カラスがゴミ袋を漁る理由

ゴミ入れの白い箱とゴミ袋。


生ゴミが入って無いのにゴミ袋を漁るカラス

以前、生ゴミの入ったゴミ袋を、ちょっとの間、駐車場に出していたら、カラスに突かれたことがあった。
コンクリート敷きの駐車場に、あっという間に生ゴミが散乱。
後片付けに大変な思いをした。
空腹のカラスに対しては、ちょっとの油断も禁物である。

今回は、生ゴミ無しのゴミ袋が突かれた。
上の写真のゴミ袋に生ゴミは一切入っていない。
ビニールと紙くず類だけである。
食品の包装紙も入ってはいない。
生ゴミが入っていないから大丈夫だろうと、白いゴミ箱の横に置いたのだ。
それなのに、ゴミ袋がカラスに漁られている。

台所から出た生ゴミは、いつも写真の白いゴミ箱に入れている。
木枠とアルミ複合板で作った頑丈なゴミ箱なので、カラスを寄せ付けない代物。
今日は、このゴミ箱が満杯だったので、箱の横にゴミ袋を置いたのだった。

カラス対策の例

以下に載せた注意書きは、ある自治体がカラス対策として、市のサイトで市民に訴えているもの。

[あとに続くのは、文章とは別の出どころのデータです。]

-- ==== Sys2Proof/Laws/State.lean ====
section
/-! SUPPORT. What each update of the state does to each field: one lemma per field per update, so that no later proof
unfolds a record update. -/

namespace Sys2Proof.Machine.State

variable (s : State)

/-! ### `arrive` -/

@[simp] theorem arrive_crcState (rest : List BusEvent) : (s.arrive rest).crcState = s.crcState := rfl
@[simp] theorem arrive_qntIn (rest : List BusEvent) : (s.arrive rest).qntIn = s.qntIn := rfl
@[simp] theorem arrive_qntOut (rest : List BusEvent) : (s.arrive rest).qntOut = s.qntOut := rfl
@[simp] theorem arrive_qntStatus (rest : List BusEvent) : (s.arrive rest).qntStatus = s.qntStatus := rfl
@[simp] theorem arrive_pending (rest : List BusEvent) : (s.arrive rest).pending = rest := rfl
@[simp] theorem arrive_responses (rest : List BusEvent) : (s.arrive rest).responses = s.responses := rfl
@[simp] theorem arrive_phase (rest : List BusEvent) : (s.arrive rest).phase = s.phase := rfl
@[simp] theorem arrive_qntTie (rest : List BusEvent) : (s.arrive rest).qntTie = s.qntTie := rfl
@[simp] theorem arrive_toRegisters (rest : List BusEvent) : (s.arrive rest).toRegisters = s.toRegisters := rfl

/-! ### `respond` -/

@[simp] theorem respond_crcState (r : Response) : (s.respond r).crcState = s.crcState := rfl
@[simp] theorem respond_qntIn (r : Response) : (s.respond r).qntIn = s.qntIn := rfl
@[simp] theorem respond_qntOut (r : Response) : (s.respond r).qntOut = s.qntOut := rfl
@[simp] theorem respond_qntStatus (r : Response) : (s.respond r).qntStatus = s.qntStatus := rfl
@[simp] theorem respond_pending (r : Response) : (s.respond r).pending = s.pending := rfl
@[simp] theorem respond_responses (r : Response) : (s.respond r).responses = s.responses ++ [r] := rfl
@[simp] theorem respond_phase (r : Response) : (s.respond r).phase = s.phase := rfl
@[simp] theorem respond_qntTie (r : Response) : (s.respond r).qntTie = s.qntTie := rfl
@[simp] theorem respond_toRegisters (r : Response) : (s.respond r).toRegisters = s.toRegisters := rfl

/-! ### `complete` -/

@[simp] theorem complete_crcState (v : Word) : (s.complete v).crcState = s.crcState := rfl
@[simp] theorem complete_qntIn (v : Word) : (s.complete v).qntIn = s.qntIn := rfl
@[simp] theorem complete_qntOut (v : Word) : (s.complete v).qntOut = s.qntOut := rfl
@[simp] theorem complete_qntStatus (v : Word) : (s.complete v).qntStatus = s.qntStatus := rfl
@[simp] theorem complete_pending (v : Word) : (s.complete v).pending = s.pending := rfl
@[simp] theorem complete_responses (v : Word) : (s.complete v).responses = s.responses ++ [.ok v] := rfl
@[simp] theorem complete_phase (v : Word) : (s.complete v).phase = s.phase := rfl
@[simp] theorem complete_qntTie (v : Word) : (s.complete v).qntTie = s.qntTie := rfl
@[simp] theorem complete_toRegisters (v : Word) : (s.complete v).toRegisters = s.toRegisters := rfl

/-! ### `busError` -/

@[simp] theorem busError_crcState (c : BusErrorCause) : (s.busError c).crcState = s.crcState := rfl
@[simp] theorem busError_qntIn (c : BusErrorCause) : (s.busError c).qntIn = s.qntIn := rfl
@[simp] theorem busError_qntOut (c : BusErrorCause) : (s.busError c).qntOut = s.qntOut := rfl
@[simp] theorem busError_qntStatus (c : BusErrorCause) : (s.busError c).qntStatus = s.qntStatus := rfl
@[simp] theorem busError_pending (c : BusErrorCause) : (s.busError c).pending = s.pending := rfl
@[simp] theorem busError_responses (c : BusErrorCause) : (s.busError c).responses = s.responses ++ [.error c] := rfl
@[simp] theorem busError_phase (c : BusErrorCause) : (s.busError c).phase = s.phase := rfl
@[simp] theorem busError_qntTie (c : BusErrorCause) : (s.busError c).qntTie = s.qntTie := rfl
@[simp] theorem busError_toRegisters (c : BusErrorCause) : (s.busError c).toRegisters = s.toRegisters := rfl

/-! ### `writeCrcState` -/

@[simp] theorem writeCrcState_crcState (v : Word) : (s.writeCrcState v).crcState = v := rfl
@[simp] theorem writeCrcState_qntIn (v : Word) : (s.writeCrcState v).qntIn = s.qntIn := rfl
@[simp] theorem writeCrcState_qntOut (v : Word) : (s.writeCrcState v).qntOut = s.qntOut := rfl
@[simp] theorem writeCrcState_qntStatus (v : Word) : (s.writeCrcState v).qntStatus = s.qntStatus := rfl
@[simp] theorem writeCrcState_pending (v : Word) : (s.writeCrcState v).pending = s.pending := rfl
@[simp] theorem writeCrcState_responses (v : Word) : (s.writeCrcState v).responses = s.responses := rfl
@[simp] theorem writeCrcState_phase (v : Word) : (s.writeCrcState v).phase = s.phase := rfl
@[simp] theorem writeCrcState_qntTie (v : Word) : (s.writeCrcState v).qntTie = s.qntTie := rfl

/-! ### `writeQntIn` -/

@[simp] theorem writeQntIn_crcState (v : Word) : (s.writeQntIn v).crcState = s.crcState := rfl
@[simp] theorem writeQntIn_qntIn (v : Word) : (s.writeQntIn v).qntIn = v := rfl
@[simp] theorem writeQntIn_qntOut (v : Word) : (s.writeQntIn v).qntOut = s.qntOut := rfl
@[simp] theorem writeQntIn_qntStatus (v : Word) : (s.writeQntIn v).qntStatus = s.qntStatus := rfl
@[simp] theorem writeQntIn_pending (v : Word) : (s.writeQntIn v).pending = s.pending := rfl
@[simp] theorem writeQntIn_responses (v : Word) : (s.writeQntIn v).responses = s.responses := rfl
@[simp] theorem writeQntIn_phase (v : Word) : (s.writeQntIn v).phase = s.phase := rfl
@[simp] theorem writeQntIn_qntTie (v : Word) : (s.writeQntIn v).qntTie = s.qntTie := rfl

/-! ### `writeQntOut` -/

@[simp] theorem writeQntOut_crcState (v : Half) : (s.writeQntOut v).crcState = s.crcState := rfl
@[simp] theorem writeQntOut_qntIn (v : Half) : (s.writeQntOut v).qntIn = s.qntIn := rfl
@[simp] theorem writeQntOut_qntOut (v : Half) : (s.writeQntOut v).qntOut = v := rfl
@[simp] theorem writeQntOut_qntStatus (v : Half) : (s.writeQntOut v).qntStatus = s.qntStatus := rfl
@[simp] theorem writeQntOut_pending (v : Half) : (s.writeQntOut v).pending = s.pending := rfl
@[simp] theorem writeQntOut_responses (v : Half) : (s.writeQntOut v).responses = s.responses := rfl
@[simp] theorem writeQntOut_phase (v : Half) : (s.writeQntOut v).phase = s.phase := rfl
@[simp] theorem writeQntOut_qntTie (v : Half) : (s.writeQntOut v).qntTie = s.qntTie := rfl

/-! ### `writeQntStatus` -/

@[simp] theorem writeQntStatus_crcState (st : QntStatus) : (s.writeQntStatus st).crcState = s.crcState := rfl
@[simp] theorem writeQntStatus_qntIn (st : QntStatus) : (s.writeQntStatus st).qntIn = s.qntIn := rfl
@[simp] theorem writeQntStatus_qntOut (st : QntStatus) : (s.writeQntStatus st).qntOut = s.qntOut := rfl
@[simp] theorem writeQntStatus_qntStatus (st : QntStatus) : (s.writeQntStatus st).qntStatus = st := rfl
@[simp] theorem writeQntStatus_pending (st : QntStatus) : (s.writeQntStatus st).pending = s.pending := rfl
@[simp] theorem writeQntStatus_responses (st : QntStatus) : (s.writeQntStatus st).responses = s.responses := rfl
@[simp] theorem writeQntStatus_phase (st : QntStatus) : (s.writeQntStatus st).phase = s.phase := rfl
@[simp] theorem writeQntStatus_qntTie (st : QntStatus) : (s.writeQntStatus st).qntTie = s.qntTie := rfl

/-! ### `applyReset` -/

@[simp] theorem applyReset_crcState : (s.applyReset).crcState = 0xFFFFFFFF := rfl
@[simp] theorem applyReset_qntIn : (s.applyReset).qntIn = 0x00000000 := rfl
@[simp] theorem applyReset_qntOut : (s.applyReset).qntOut = 0x0000 := rfl
@[simp] theorem applyReset_qntStatus : (s.applyReset).qntStatus = { clamp := false, nan := false } := rfl
@[simp] theorem applyReset_pending : (s.applyReset).pending = s.pending := rfl
@[simp] theorem applyReset_responses : (s.applyReset).responses = s.responses := rfl
@[simp] theorem applyReset_phase : (s.applyReset).phase = .operating := rfl
@[simp] theorem applyReset_qntTie : (s.applyReset).qntTie = s.qntTie := rfl

/-! ### `losePower` -/

@[simp] theorem losePower_crcState : (s.losePower).crcState = s.crcState := rfl
@[simp] theorem losePower_qntIn : (s.losePower).qntIn = s.qntIn := rfl
@[simp] theorem losePower_qntOut : (s.losePower).qntOut = s.qntOut := rfl
@[simp] theorem losePower_qntStatus : (s.losePower).qntStatus = s.qntStatus := rfl
@[simp] theorem losePower_pending : (s.losePower).pending = s.pending := rfl
@[simp] theorem losePower_responses : (s.losePower).responses = s.responses := rfl
@[simp] theorem losePower_phase : (s.losePower).phase = .unspecified := rfl
@[simp] theorem losePower_qntTie : (s.losePower).qntTie = s.qntTie := rfl
@[simp] theorem losePower_toRegisters : (s.losePower).toRegisters = s.toRegisters := rfl

/-! ### `feedBytes` -/

@[simp] theorem feedBytes_crcState (bs : List Byte) : (s.feedBytes bs).crcState = crcBytes s.crcState bs := rfl
@[simp] theorem feedBytes_qntIn (bs : List Byte) : (s.feedBytes bs).qntIn = s.qntIn := rfl
@[simp] theorem feedBytes_qntOut (bs : List Byte) : (s.feedBytes bs).qntOut = s.qntOut := rfl
@[simp] theorem feedBytes_qntStatus (bs : List Byte) : (s.feedBytes bs).qntStatus = s.qntStatus := rfl
@[simp] theorem feedBytes_pending (bs : List Byte) : (s.feedBytes bs).pending = s.pending := rfl
@[simp] theorem feedBytes_responses (bs : List Byte) : (s.feedBytes bs).responses = s.responses := rfl
@[simp] theorem feedBytes_phase (bs : List Byte) : (s.feedBytes bs).phase = s.phase := rfl
@[simp] theorem feedBytes_qntTie (bs : List Byte) : (s.feedBytes bs).qntTie = s.qntTie := rfl

/-! ### `convertSample` -/

@[simp] theorem convertSample_crcState (v : Word) : (s.convertSample v).crcState = s.crcState := rfl
@[simp] theorem convertSample_qntIn (v : Word) : (s.convertSample v).qntIn = v := rfl
@[simp] theorem convertSample_qntOut (v : Word) : (s.convertSample v).qntOut = (quantize s.qntTie v).value := rfl
@[simp] theorem convertSample_qntStatus (v : Word) : (s.convertSample v).qntStatus = s.qntStatus.accumulate (quantize s.qntTie v).clamp (quantize s.qntTie v).nan := rfl
@[simp] theorem convertSample_pending (v : Word) : (s.convertSample v).pending = s.pending := rfl
@[simp] theorem convertSample_responses (v : Word) : (s.convertSample v).responses = s.responses := rfl
@[simp] theorem convertSample_phase (v : Word) : (s.convertSample v).phase = s.phase := rfl
@[simp] theorem convertSample_qntTie (v : Word) : (s.convertSample v).qntTie = s.qntTie := rfl

@[simp] theorem applyReset_toRegisters : s.applyReset.toRegisters = Registers.reset := rfl

/-! ### The reset state -/

@[simp] theorem reset_crcState : State.reset.crcState = 0xFFFFFFFF := rfl
@[simp] theorem reset_qntIn : State.reset.qntIn = 0x00000000 := rfl
@[simp] theorem reset_qntOut : State.reset.qntOut = 0x0000 := rfl
@[simp] theorem reset_qntStatus : State.reset.qntStatus = { clamp := false, nan := false } := rfl
@[simp] theorem reset_pending : State.reset.pending = [] := rfl
@[simp] theorem reset_responses : State.reset.responses = [] := rfl
@[simp] theorem reset_phase : State.reset.phase = .operating := rfl
@[simp] theorem reset_qntTie : State.reset.qntTie = .halfUp := rfl

@[simp] theorem resetWith_qntTie (p : Config.Parameters) : (State.resetWith p).qntTie = p.qntTie := rfl
@[simp] theorem resetWith_toRegisters (p : Config.Parameters) :
    (State.resetWith p).toRegisters = Registers.reset := rfl

/-! ### The state a table word is fetched from -/

@[simp] theorem withFetchWord_crcState (nbits w : Nat) : (s.withFetchWord nbits w).crcState = s.crcState := rfl
@[simp] theorem withFetchWord_qntIn (nbits w : Nat) : (s.withFetchWord nbits w).qntIn = s.qntIn := rfl
@[simp] theorem withFetchWord_qntOut (nbits w : Nat) : (s.withFetchWord nbits w).qntOut = s.qntOut := rfl
@[simp] theorem withFetchWord_qntStatus (nbits w : Nat) : (s.withFetchWord nbits w).qntStatus = s.qntStatus := rfl
@[simp] theorem withFetchWord_pending (nbits w : Nat) : (s.withFetchWord nbits w).pending = .transaction (Transaction.ofTableWord nbits w) :: s.pending := rfl
@[simp] theorem withFetchWord_responses (nbits w : Nat) : (s.withFetchWord nbits w).responses = s.responses := rfl
@[simp] theorem withFetchWord_phase (nbits w : Nat) : (s.withFetchWord nbits w).phase = .operating := rfl
@[simp] theorem withFetchWord_qntTie (nbits w : Nat) : (s.withFetchWord nbits w).qntTie = s.qntTie := rfl

end Sys2Proof.Machine.State
end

(1)生ごみ処理機などを利用して、台所から出る生ごみの総量を減らしてください。エサになる物が入っていなければカラスも来なくなり、数も減るでしょう。 
(2)ごみ袋を出すとき、カラスのエサになりそうな物は、新聞紙に二重三重にくるんで、ごみ袋の中心部に入れるなどの工夫が大切です。外からエサが見えないようにしてからごみ袋を出してください。 
(3)のら猫対策と同様に、カラスが嫌がるにおいのするクレゾール液や竹酢液を水でうすめてごみ袋の中に撒いておくと嫌がってこなくなります。

カラスが経験で得る知識

(1)の説は至極ごもっとも。
カラスは、自身のエサとなる生ゴミを狙ってゴミ袋を漁るのだから。
私には経験が無いが、(3)の説もそれなりに効果がありそうな気がする。

だが、(2)の説は要注意だ。
このブログに掲載した写真が、それを物語っている。

おそらくカラスは、臭覚や視覚をたよりにゴミ袋を漁るのではないだろう。
人間の習慣を学習して行動するのではないだろうか。
写真のようなゴミ袋には、生ゴミが入っていることが多い。
カラスはそれを、経験的に知っているのだろう。

だから、ビニールと紙くずのみのゴミ袋でも、カラスは以前の経験をたよりに、生ゴミを求めてゴミ袋を突っつきまわる。
そして、生ゴミの不在を確信したときに、はじめて「突っつき作業」をやめるのだ。

こう考えると、上記(2)のアイデアには疑問が湧く。
空腹のカラスは、新聞紙に二重三重にくるまれた生ゴミを難なく見つけ出すに違いない。
そしてそれを、鋭い嘴で引っ張り出し、ご馳走の饗宴に乱舞する。
悪臭ふんぷんたる生ゴミの残骸物が周辺に散らかる。

そんな経験を積めば積むほど、カラスは狂ったようにゴミ袋を突っつきまわすだろう。
間違った方法は、カラスのゴミ漁りを加速させるだけのように思われる。

カラスを撃退するには?

有効なカラス撃退法は、上記注意書きの(3)ではないだろうか。
カラスが、ゴミ袋を嫌なものだと学習すれば、もうゴミ袋を漁ることはしないだろう。
ゴミ袋の「嫌さ加減」が、カラスにとって強烈であればあるほど、利口なカラスはゴミ袋に近づかない。

ただ、その「嫌さ加減」の強烈さが、人間にとっても不快なものだったら、ゴミ収集のオジサンが困ってしまうことになる。


カラスに突かれたゴミ袋の穴。

あらゆる方角から突かれている。

カラスのエサになるものはこのゴミ袋には入っていない。